**Task prompt:** Go line by line through the data and copy those with the word "then".
━━━ Dataset excerpts ━━━
/-- A partner's frame received, on a dimension-0 lane (R333). -/
def hearPartner (lane : Nat) (act : State → State) (s : State) : State :=
  if laneHears s lane && deDim (getDrone s lane) == 0 then act s else s

/-! ## A group FAULTED (R339) -/

/-- Everything of an operation that a fault ends: an uncommitted step does not commit (R192). -/
def faultOp (o : Op) : Op := if isStep o && o.committed != some true then { o with committed := some false } else o

/-- A group becomes FAULTED: contexts end, every operation in flight or posted completes with DROPPED_STITCH (its failed
chunks are those that had failed: log entry 34). One that binds off, or waits for its RECAST, then goes on with that. -/
def faultGroup (gid : Nat) (s : State) : State :=
  match findGroup s gid with
  | none => s
  | some g =>
    if g.phase = .casting ∨ g.phase = .faulted then s
    else
      let open' := ((g.insts.flatMap (·.ctxs)).filter fun x => x.stage != .done).length
      let s := count { code := 0x11 } open' s
      let s := freeBuffers gid s
      let s := { s with bed := voidBed gid s.bed }
      let s := updGroup gid (fun g => { g with
        phase := if g.phase = .active then .faulted else g.phase
        insts := g.insts.map fun i => { i with ctxs := [], bufs := [], retries := [] }
        ops := g.ops.map faultOp, queue := [], held := [], heldBufs := [], earlyAborts := [], transfers := []
        flipDue := none, sealDue := none, seals := [], swapDue := [] }) s
      let s := forEach (g.ops.map faultOp) (finishOpAs stDropped gid) s
      let s := forEach g.queue (fun p s =>
        let op : Op := { seq := dSeq p.desc, op := dOp p.desc, desc := p.desc, tok := p.tok, chunks := 0 }
        complete p.tok stDropped 0 0 (if p.resend then [] else opPart op stDropped) s) s
      settled gid (releaseHostRows g.record.rowBase g.record.rowCount s)

/-! ## A group that goes on solo (R332, R339) -/

/-- PUTs to the partner that no longer matter dropped: mirror writes and forwarded SHARD_WRITEs that a test picks. A write
with none left completes. -/
def dropMirrors (pick : Purpose → Bool) (s : State) : State :=
  let dst := modAddr s.partnerLabel
  match getFlow s dst with
  | none => s
  | some f =>
    let gone := f.unacked.filter fun x => pick x.purpose
    let s := setFlow dst { f with unacked := f.unacked.filter fun x => !pick x.purpose } s
    pumpFlow dst (forEach gone (fun x => match x.purpose with
      | .shardWrite t => writeDone t
      | _ => id) s)

/-- A seal that waits for a partner that is gone takes effect, or its step stays abandoned. -/
def sealAlone (gid : Nat) (s : State) : State :=
  match findGroup s gid with
  | none => s
  | some g =>
    let s := updGroup gid (fun g => { g with swapDue := [] }) s
    match g.ops.find? fun o => isStep o && o.committed.isNone && o.sealSent.isSome with
    | none => settled gid s
    | some op =>
      let s := if op.abandon then updOp gid op.seq (fun o => { o with committed := some false }) s
        else if g.flipDue.isSome then s
        else flipNow gid (updGroup gid (fun g => { g with flipDue := some (dStep op.desc) }) s)
      settled gid s

/-- Another module is gone. -/
def othersGone (s : State) (m : Nat) : Bool := m != s.label && isGone s m

/-- Away: a module that is LOST or DRAINED, or RETURNED and not yet named by a RECAST. -/
def isAway (s : State) (m : Nat) : Bool := isGone s m || (tget .up s.course.faults m : FaultState) == .returned

/-- A module had handed its shards over before it went: it drained, or the group's RECAST moved them (R344, R348). -/
def hadHanded (s : State) (g : Group) (m : Nat) : Bool :=
  (tget .up s.course.faults m : FaultState) == .drained || g.handed.contains m

/-- The course of a module the group names is still PAIRED, or SOLO after a handover (R339): its own by COURSE_STATUS, and each
by the fault table (DEDUCED, log entry 31). -/
def courseStands (s : State) (g : Group) (x : Nat) : Bool :=
  let one (m : Nat) : Bool := m == s.label || !isAway s m || hadHanded s g m
  !(othersGone s x && othersGone s (x ^^^ 1)) && one x && one (x ^^^ 1) &&
  (decide (x / 2 ≠ s.label / 2) || s.course.state == .paired || s.course.state == .solo)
━━━
**Response to this task:**
  if laneHears s lane && deDim (getDrone s lane) == 0 then act s else s
def faultOp (o : Op) : Op := if isStep o && o.committed != some true then { o with committed := some false } else o
chunks are those that had failed: log entry 34). One that binds off, or waits for its RECAST, then goes on with that. -/
    if g.phase = .casting ∨ g.phase = .faulted then s
        phase := if g.phase = .active then .faulted else g.phase
        complete p.tok stDropped 0 0 (if p.resend then [] else opPart op stDropped) s) s
      let s := if op.abandon then updOp gid op.seq (fun o => { o with committed := some false }) s
        else if g.flipDue.isSome then s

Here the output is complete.